Task objective: One range is to be output from the listing below, exactly as written: the line with "def launchEl3 (ns" to the line with "nextIs (stepWord failed", both kept.
Study material Start Marker
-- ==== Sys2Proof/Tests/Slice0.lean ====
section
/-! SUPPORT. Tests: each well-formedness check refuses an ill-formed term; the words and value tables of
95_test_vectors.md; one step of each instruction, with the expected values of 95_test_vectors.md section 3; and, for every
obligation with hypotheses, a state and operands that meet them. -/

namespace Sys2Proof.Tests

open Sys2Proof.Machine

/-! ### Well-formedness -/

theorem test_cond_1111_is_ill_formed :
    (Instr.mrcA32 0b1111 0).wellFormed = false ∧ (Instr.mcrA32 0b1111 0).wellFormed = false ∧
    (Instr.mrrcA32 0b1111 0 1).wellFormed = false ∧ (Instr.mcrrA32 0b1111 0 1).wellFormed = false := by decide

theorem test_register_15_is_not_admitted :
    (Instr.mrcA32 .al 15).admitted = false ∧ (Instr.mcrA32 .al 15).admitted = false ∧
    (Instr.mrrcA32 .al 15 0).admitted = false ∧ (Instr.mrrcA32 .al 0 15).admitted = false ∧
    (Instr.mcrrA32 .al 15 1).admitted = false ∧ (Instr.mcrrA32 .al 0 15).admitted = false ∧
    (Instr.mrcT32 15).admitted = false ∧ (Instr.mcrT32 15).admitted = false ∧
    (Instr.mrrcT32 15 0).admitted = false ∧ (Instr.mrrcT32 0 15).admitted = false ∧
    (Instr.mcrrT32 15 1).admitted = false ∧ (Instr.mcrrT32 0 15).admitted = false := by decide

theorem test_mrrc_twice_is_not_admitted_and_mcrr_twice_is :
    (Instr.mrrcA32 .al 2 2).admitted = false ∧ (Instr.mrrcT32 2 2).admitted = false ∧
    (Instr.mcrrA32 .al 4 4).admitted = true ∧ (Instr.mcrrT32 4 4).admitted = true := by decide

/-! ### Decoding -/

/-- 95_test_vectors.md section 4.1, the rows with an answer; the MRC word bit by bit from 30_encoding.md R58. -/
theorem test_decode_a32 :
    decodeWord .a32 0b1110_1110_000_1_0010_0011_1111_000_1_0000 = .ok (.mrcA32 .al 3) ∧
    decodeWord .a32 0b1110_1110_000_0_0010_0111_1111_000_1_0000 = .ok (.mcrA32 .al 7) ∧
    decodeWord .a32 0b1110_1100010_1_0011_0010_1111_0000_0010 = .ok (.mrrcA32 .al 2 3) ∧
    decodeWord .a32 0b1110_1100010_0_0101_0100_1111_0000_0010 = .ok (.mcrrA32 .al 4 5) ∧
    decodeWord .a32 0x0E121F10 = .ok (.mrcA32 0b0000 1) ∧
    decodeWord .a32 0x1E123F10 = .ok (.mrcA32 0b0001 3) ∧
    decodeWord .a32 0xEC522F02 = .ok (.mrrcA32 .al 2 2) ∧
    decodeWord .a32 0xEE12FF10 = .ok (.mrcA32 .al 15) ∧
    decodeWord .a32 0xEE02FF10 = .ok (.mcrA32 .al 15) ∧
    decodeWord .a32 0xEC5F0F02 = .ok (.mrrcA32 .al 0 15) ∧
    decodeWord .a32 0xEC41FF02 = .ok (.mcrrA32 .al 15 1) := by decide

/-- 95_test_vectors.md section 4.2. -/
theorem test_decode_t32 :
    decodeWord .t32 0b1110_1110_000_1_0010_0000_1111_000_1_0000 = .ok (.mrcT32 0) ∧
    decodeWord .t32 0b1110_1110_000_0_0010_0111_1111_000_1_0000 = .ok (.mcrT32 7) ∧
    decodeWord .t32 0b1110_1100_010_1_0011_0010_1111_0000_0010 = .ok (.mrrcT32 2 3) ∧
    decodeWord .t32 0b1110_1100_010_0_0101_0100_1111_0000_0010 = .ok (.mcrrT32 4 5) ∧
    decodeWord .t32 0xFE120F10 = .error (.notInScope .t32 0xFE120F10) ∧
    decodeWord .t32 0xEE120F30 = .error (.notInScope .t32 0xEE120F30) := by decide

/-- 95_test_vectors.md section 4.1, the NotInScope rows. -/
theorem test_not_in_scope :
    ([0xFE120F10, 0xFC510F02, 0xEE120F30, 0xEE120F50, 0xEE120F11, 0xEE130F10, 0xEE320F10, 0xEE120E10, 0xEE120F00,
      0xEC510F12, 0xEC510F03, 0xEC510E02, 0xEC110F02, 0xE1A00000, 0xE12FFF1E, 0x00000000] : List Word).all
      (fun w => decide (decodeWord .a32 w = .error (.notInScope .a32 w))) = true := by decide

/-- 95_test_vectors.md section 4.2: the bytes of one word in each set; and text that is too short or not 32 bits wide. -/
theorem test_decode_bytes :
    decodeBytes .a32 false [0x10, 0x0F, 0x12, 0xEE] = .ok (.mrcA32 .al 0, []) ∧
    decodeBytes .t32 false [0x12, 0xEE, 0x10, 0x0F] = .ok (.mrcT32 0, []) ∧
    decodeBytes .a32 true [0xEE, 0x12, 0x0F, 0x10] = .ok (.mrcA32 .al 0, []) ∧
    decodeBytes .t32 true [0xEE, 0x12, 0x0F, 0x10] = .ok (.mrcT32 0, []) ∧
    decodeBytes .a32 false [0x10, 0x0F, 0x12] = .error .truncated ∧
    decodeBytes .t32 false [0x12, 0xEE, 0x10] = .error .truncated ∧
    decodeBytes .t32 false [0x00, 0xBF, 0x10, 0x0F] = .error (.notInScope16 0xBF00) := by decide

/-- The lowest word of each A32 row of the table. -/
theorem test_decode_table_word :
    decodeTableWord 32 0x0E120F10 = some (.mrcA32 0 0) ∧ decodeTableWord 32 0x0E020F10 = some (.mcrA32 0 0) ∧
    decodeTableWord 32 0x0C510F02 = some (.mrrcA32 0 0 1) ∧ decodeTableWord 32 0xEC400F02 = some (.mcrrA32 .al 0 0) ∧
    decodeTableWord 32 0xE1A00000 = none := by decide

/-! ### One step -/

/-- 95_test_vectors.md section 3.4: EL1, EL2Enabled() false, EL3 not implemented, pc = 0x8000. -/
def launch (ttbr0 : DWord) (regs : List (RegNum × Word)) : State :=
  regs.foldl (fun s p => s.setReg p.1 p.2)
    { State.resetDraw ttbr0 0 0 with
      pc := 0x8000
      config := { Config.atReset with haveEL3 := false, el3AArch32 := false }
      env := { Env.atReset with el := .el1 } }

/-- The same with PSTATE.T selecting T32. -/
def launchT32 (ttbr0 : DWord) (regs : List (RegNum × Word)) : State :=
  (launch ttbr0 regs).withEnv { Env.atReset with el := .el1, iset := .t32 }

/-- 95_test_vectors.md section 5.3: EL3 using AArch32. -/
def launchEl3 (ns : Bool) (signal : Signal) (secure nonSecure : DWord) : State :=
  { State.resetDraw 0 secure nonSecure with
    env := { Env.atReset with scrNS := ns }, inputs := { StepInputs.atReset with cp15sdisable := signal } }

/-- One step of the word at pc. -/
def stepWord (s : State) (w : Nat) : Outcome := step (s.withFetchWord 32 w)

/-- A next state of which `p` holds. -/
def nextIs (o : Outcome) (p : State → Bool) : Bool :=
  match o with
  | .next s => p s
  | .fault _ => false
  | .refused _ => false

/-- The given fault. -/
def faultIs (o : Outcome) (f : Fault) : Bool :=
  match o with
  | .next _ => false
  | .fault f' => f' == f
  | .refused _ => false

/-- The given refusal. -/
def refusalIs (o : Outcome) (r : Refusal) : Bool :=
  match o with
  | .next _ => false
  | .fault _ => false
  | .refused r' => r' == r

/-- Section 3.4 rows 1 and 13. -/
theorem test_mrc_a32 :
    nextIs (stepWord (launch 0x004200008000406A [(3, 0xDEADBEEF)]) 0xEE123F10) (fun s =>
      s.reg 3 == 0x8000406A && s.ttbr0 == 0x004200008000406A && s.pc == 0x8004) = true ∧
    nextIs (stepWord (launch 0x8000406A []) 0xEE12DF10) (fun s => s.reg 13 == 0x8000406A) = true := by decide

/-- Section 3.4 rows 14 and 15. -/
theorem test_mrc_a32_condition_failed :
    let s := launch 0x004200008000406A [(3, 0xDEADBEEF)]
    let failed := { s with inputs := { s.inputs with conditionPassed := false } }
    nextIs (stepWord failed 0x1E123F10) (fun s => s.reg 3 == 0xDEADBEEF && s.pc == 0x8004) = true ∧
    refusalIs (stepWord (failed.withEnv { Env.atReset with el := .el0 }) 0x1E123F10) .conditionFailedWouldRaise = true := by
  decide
Study material End Marker
Solved problem:
def launchEl3 (ns : Bool) (signal : Signal) (secure nonSecure : DWord) : State :=
  { State.resetDraw 0 secure nonSecure with
    env := { Env.atReset with scrNS := ns }, inputs := { StepInputs.atReset with cp15sdisable := signal } }

/-- One step of the word at pc. -/
def stepWord (s : State) (w : Nat) : Outcome := step (s.withFetchWord 32 w)

/-- A next state of which `p` holds. -/
def nextIs (o : Outcome) (p : State → Bool) : Bool :=
  match o with
  | .next s => p s
  | .fault _ => false
  | .refused _ => false

/-- The given fault. -/
def faultIs (o : Outcome) (f : Fault) : Bool :=
  match o with
  | .next _ => false
  | .fault f' => f' == f
  | .refused _ => false

/-- The given refusal. -/
def refusalIs (o : Outcome) (r : Refusal) : Bool :=
  match o with
  | .next _ => false
  | .fault _ => false
  | .refused r' => r' == r

/-- Section 3.4 rows 1 and 13. -/
theorem test_mrc_a32 :
    nextIs (stepWord (launch 0x004200008000406A [(3, 0xDEADBEEF)]) 0xEE123F10) (fun s =>
      s.reg 3 == 0x8000406A && s.ttbr0 == 0x004200008000406A && s.pc == 0x8004) = true ∧
    nextIs (stepWord (launch 0x8000406A []) 0xEE12DF10) (fun s => s.reg 13 == 0x8000406A) = true := by decide

/-- Section 3.4 rows 14 and 15. -/
theorem test_mrc_a32_condition_failed :
    let s := launch 0x004200008000406A [(3, 0xDEADBEEF)]
    let failed := { s with inputs := { s.inputs with conditionPassed := false } }
    nextIs (stepWord failed 0x1E123F10) (fun s => s.reg 3 == 0xDEADBEEF && s.pc == 0x8004) = true ∧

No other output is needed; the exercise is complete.